■ **TO DO**
Looking at the entries, how many lines hold the word "offset"? State the number by itself.

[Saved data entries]
Start of Block
-- ==== Sys2Proof/Word.lean ====
section
/-! DEFINITION. The word types of MSC-HAP and the names that command fields stand for. -/

namespace Sys2Proof

/-- One byte of a buffer (20_memory.md R80). -/
abbrev Byte := BitVec 8

/-- A register or command word (10_state.md R21, 30_encoding.md R110). -/
abbrev Word := BitVec 32

/-- The five byte buffers, in the order of their ids 0 to 4 (20_memory.md R80). -/
inductive BufId where
  | ibuf
  | mdbuf
  | plain
  | code
  | obuf
deriving DecidableEq, Repr

/-- The direction field of `ACINIT`: 0 encode, 1 decode (30_encoding.md R111, format D). -/
inductive Dir where
  | encode
  | decode
deriving DecidableEq, Repr

end Sys2Proof
end

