-- ==== Sys2Proof/WellFormed.lean ====
section
/-! DEFINITION. Which terms of `Instr` are commands that a command word can carry. -/

namespace Sys2Proof

/-- A term is well formed when every operand is one the command word admits (30_encoding.md R113). The
types of the operands leave one check: the length of a bit read is at most 32. -/
def Instr.wf : Instr → Bool
  | .rdbits _ _ len => decide (len ≤ 32)
  | .nop | .srst | .clrerr | .sinit | .hdr | .side | .resv | .scf _ _ | .adv => true
  | .hufpair _ _ _ | .hufquad _ _ _ | .spec _ _ => true
  | .acinit _ | .acencb _ | .acdecb | .acflush | .acenc | .acdec => true
  | .ser | .emit | .frame | .run => true

end Sys2Proof
end

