-- ==== Sys2Proof/Machine/Memory.lean ====
section
/-! DEFINITION. How memory is held. A `Memory` is a list of (address, value) cells in one canonical form:
addresses strictly rising, and no cell equal to what an unlisted address reads as, which is 0 (every
memory resets to all zeros and a buffer's bytes are all written when they come to exist,
70_reset_and_hazards.md R390, 20_memory.md R80). A byte buffer is its length and the cells below it. -/

namespace Sys2Proof.Machine

/-- A memory of `w`-bit elements: at width 8 its cells are `Host.Cell`. -/
abbrev Memory (w : Nat) := List (Nat × BitVec w)

/-- The element at an address; an unlisted address reads 0. -/
def Memory.read {w : Nat} : Memory w → Nat → BitVec w
  | [], _ => 0
  | (a, v) :: m, k => if k = a then v else Memory.read m k

/-- The memory without the cells at addresses `lo ≤ a < hi`: those addresses then read 0. -/
def Memory.clear {w : Nat} (m : Memory w) (lo hi : Nat) : Memory w :=
  m.filter fun p => !(decide (lo ≤ p.1) && decide (p.1 < hi))

/-- A cell put at its place in the rising order. -/
def Memory.insert {w : Nat} (k : Nat) (v : BitVec w) : Memory w → Memory w
  | [] => [(k, v)]
  | (a, x) :: m => if k < a then (k, v) :: (a, x) :: m else (a, x) :: Memory.insert k v m

/-- One element written; writing 0 removes its cell. -/
def Memory.write {w : Nat} (m : Memory w) (k : Nat) (v : BitVec w) : Memory w :=
  if v = 0 then Memory.clear m k (k + 1) else Memory.insert k v (Memory.clear m k (k + 1))

/-- Several elements written, first to last. -/
def Memory.writeAll {w : Nat} (m : Memory w) (kvs : List (Nat × BitVec w)) : Memory w :=
  kvs.foldl (fun m kv => Memory.write m kv.1 kv.2) m

/-- The canonical form: addresses strictly rising from `lo` on and below `hi`, no cell holding 0. -/
def Memory.wfFrom {w : Nat} (hi : Nat) : Nat → Memory w → Bool
  | _, [] => true
  | lo, (a, v) :: m => decide (lo ≤ a) && decide (a < hi) && (v != 0) && Memory.wfFrom hi (a + 1) m

/-- The canonical form of a memory of `n` elements. -/
def Memory.wf {w : Nat} (n : Nat) (m : Memory w) : Bool := Memory.wfFrom n 0 m

/-- A byte buffer: "the pair (length, bytes)" (20_memory.md R80). -/
structure Buffer where
  len : Nat
  cells : List Host.Cell
deriving DecidableEq, Repr

/-- The empty buffer, `Clear(S)` (00_scope.md R10). -/
def Buffer.empty : Buffer := ⟨0, []⟩

/-- The byte at an address; at or beyond the length there is none and the value is 0 (20_memory.md R84,
R88). -/
def Buffer.read (b : Buffer) (a : Nat) : Byte := if a < b.len then Memory.read b.cells a else 0

/-- `Append(S, v)` without its capacity test: the byte at the end, the length one more (R10). -/
def Buffer.append (b : Buffer) (v : Byte) : Buffer := ⟨b.len + 1, Memory.write b.cells b.len v⟩

/-- The cells of a list of bytes laid out from address `k`. -/
def cellsFrom : Nat → List Byte → List Host.Cell
  | _, [] => []
  | k, v :: vs => if v = 0 then cellsFrom (k + 1) vs else (k, v) :: cellsFrom (k + 1) vs

/-- A buffer holding exactly the given bytes (`BufLoad`, 20_memory.md R81). -/
def Buffer.ofBytes (vs : List Byte) : Buffer := ⟨vs.length, cellsFrom 0 vs⟩

/-- The `n` bytes from address `a` on. -/
def Buffer.slice (b : Buffer) (a n : Nat) : List Byte := (List.range n).map fun i => b.read (a + i)

/-- All bytes of a buffer. -/
def Buffer.bytes (b : Buffer) : List Byte := b.slice 0 b.len

/-- The canonical form of a buffer: a canonical memory below its length. -/
def Buffer.wf (b : Buffer) : Bool := Memory.wf b.len b.cells

/-- Bit `i` of a buffer: bit offset 0 is the most significant bit of byte 0 (00_scope.md R8). -/
def Buffer.bit (b : Buffer) (i : Nat) : Bool := (b.read (i / 8)).getMsbD (i % 8)

/-- The value of `ReadBits(S, off, n)`: the bits at `off, …, off + n - 1`, first bit most significant,
bits beyond the end 0 (40_control_and_bitreader.md R164). -/
def Buffer.bits (b : Buffer) (off : Nat) : Nat → Nat
  | 0 => 0
  | n + 1 => 2 * b.bits off n + (b.bit (off + n)).toNat

/-- The bit offset of the first missing bit of a read of `n` bits at `off`, if one is missing:
`max(off, 8 · Len(S))` (20_memory.md R84). -/
def Buffer.missing (b : Buffer) (off n : Nat) : Option Nat :=
  if 0 < n ∧ 8 * b.len < off + n then some (max off (8 * b.len)) else none

end Sys2Proof.Machine
end

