-- ==== Sys2Proof/Machine/Ops.lean ====
section
/-! DEFINITION. The operations the commands share: accepting a command, recording a condition (the
block's whole "exception entry", 60_exceptions.md R351, R370) and clearing it (its "return", R371),
appending to a buffer, and the ways a command ends. -/

namespace Sys2Proof.Machine

/-- Acceptance clears `LASTERR` and `ERRINFO` (30_encoding.md R110, 10_state.md R26). -/
def accept (s : State) : State := { s with lastErr := 0, errInfo := 0 }

/-- `raise C(info)`, the one operation that records a condition (60_exceptions.md R351): the sticky bit,
and `LASTERR`, `ERRINFO` unless it is a `TruncatedInput` after another condition. Nothing else changes. -/
def raise (c : Cond) (info : Nat) (s : State) : State :=
  { s with
    err := setErrBit s.err c
    lastErr := if latches s.lastErr c then BitVec.ofNat 4 c.code else s.lastErr
    errInfo := if latches s.lastErr c then BitVec.ofNat 32 info else s.errInfo }

/-- `raise TruncatedInput` at the first missing bit, if one is missing (20_memory.md R84). -/
def noteMissing (m : Option Nat) (s : State) : State :=
  match m with
  | none => s
  | some off => raise .truncatedInput off s

/-- The "return": every sticky bit cleared, nothing else (R371; `CLRERR`, R162). -/
def clearErrors (s : State) : State := { s with err := 0 }

/-- An illegal word: `raise IllegalCommand(w)` and nothing else (R361). -/
def illegalCommand (w : Word) (s : State) : State := raise .illegalCommand w.toNat s

/-- A legal word whose precondition fails: `raise SequenceError(w)` and nothing else (R360); the word of
a command is its encoding. -/
def sequenceError (i : Instr) (s : State) : State := raise .sequenceError (encode i).toNat s

/-- The three valid bits cleared (10_state.md R24). -/
def clearValid (s : State) : State := { s with hValid := false, siValid := false, mdValid := false }

/-- The state after a cursor's reads: `CUR` where it stands, a missing bit recorded. -/
def applyCursor (c : Cursor) (s : State) : State := noteMissing c.miss { s with cur := c.cur }

/-- The cursor a command starts from. -/
def State.cursor (s : State) : Cursor := { cur := s.cur, miss := none }

/-- How a command body ends: it goes on, or it stopped at a `CapacityFault`, "no later line of its rule
(or of the composite command it is a sub-step of) runs" (60_exceptions.md R362). -/
inductive Flow where
  | go (s : State)
  | halt (s : State)
deriving DecidableEq, Repr

/-- The next step of a body, if it goes on. -/
def Flow.bind (f : Flow) (k : State → Flow) : Flow :=
  match f with
  | .go s => k s
  | .halt s => .halt s

/-- The state a body leaves. -/
def Flow.state : Flow → State
  | .go s => s
  | .halt s => s

/-- Whether a buffer has no room (20_memory.md R97). -/
def State.full (s : State) (b : BufId) : Bool :=
  match s.cap b with
  | none => false
  | some c => decide (c ≤ (s.buf b).len)

/-- `Append(S, v)` (00_scope.md R10); at capacity `raise CapacityFault(id(S))` and stop (R362). -/
def append (b : BufId) (v : Byte) (s : State) : Flow :=
  if s.full b then .halt (raise .capacityFault b.id s) else .go (s.setBuf b ((s.buf b).append v))

/-- Several bytes appended in order. -/
def appendAll (b : BufId) : List Byte → State → Flow
  | [], s => .go s
  | v :: vs, s => (append b v s).bind (appendAll b vs)

/-- A command with no precondition: acceptance, then its body (30_encoding.md R110). -/
def always (body : State → State) (s : State) : Host.Outcome State Fault Refusal :=
  .next (body (accept s))

/-- A command with a precondition (R110, R360): acceptance, then its body, or `SequenceError`. -/
def guarded (i : Instr) (pre : State → Bool) (body : State → State) (s : State) :
    Host.Outcome State Fault Refusal :=
  .next (if pre (accept s) then body (accept s) else sequenceError i (accept s))

end Sys2Proof.Machine
end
End of Block
■ **TASK RESULT**
2